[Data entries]

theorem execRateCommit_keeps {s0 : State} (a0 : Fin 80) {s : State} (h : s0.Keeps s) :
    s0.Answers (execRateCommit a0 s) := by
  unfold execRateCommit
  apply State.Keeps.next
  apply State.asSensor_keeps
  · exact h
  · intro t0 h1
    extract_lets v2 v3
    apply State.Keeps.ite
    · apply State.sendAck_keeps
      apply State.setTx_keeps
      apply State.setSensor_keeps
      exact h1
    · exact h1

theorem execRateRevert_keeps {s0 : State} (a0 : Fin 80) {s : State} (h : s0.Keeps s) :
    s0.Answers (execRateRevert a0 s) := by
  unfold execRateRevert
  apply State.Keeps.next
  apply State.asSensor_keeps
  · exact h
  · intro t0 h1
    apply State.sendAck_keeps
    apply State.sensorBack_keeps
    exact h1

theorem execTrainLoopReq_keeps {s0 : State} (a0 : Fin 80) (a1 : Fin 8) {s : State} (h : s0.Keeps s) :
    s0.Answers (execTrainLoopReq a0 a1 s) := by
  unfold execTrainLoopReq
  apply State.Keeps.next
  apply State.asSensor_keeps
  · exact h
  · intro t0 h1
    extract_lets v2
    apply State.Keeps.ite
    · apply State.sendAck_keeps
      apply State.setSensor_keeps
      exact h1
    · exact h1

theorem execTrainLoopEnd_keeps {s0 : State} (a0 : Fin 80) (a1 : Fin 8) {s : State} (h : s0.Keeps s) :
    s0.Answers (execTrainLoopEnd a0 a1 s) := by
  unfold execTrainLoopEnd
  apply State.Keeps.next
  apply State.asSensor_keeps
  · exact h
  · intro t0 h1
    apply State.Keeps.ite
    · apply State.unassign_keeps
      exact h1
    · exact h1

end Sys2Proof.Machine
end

### [WORK ITEM]
Find the line that contains "unfold execTrainLoopEnd" in the data above. Reproduce it and every later line exactly, through the last one.

### [YOUR RESPONSE]
  unfold execTrainLoopEnd
  apply State.Keeps.next
  apply State.asSensor_keeps
  · exact h
  · intro t0 h1
    apply State.Keeps.ite
    · apply State.unassign_keeps
      exact h1
    · exact h1

end Sys2Proof.Machine
end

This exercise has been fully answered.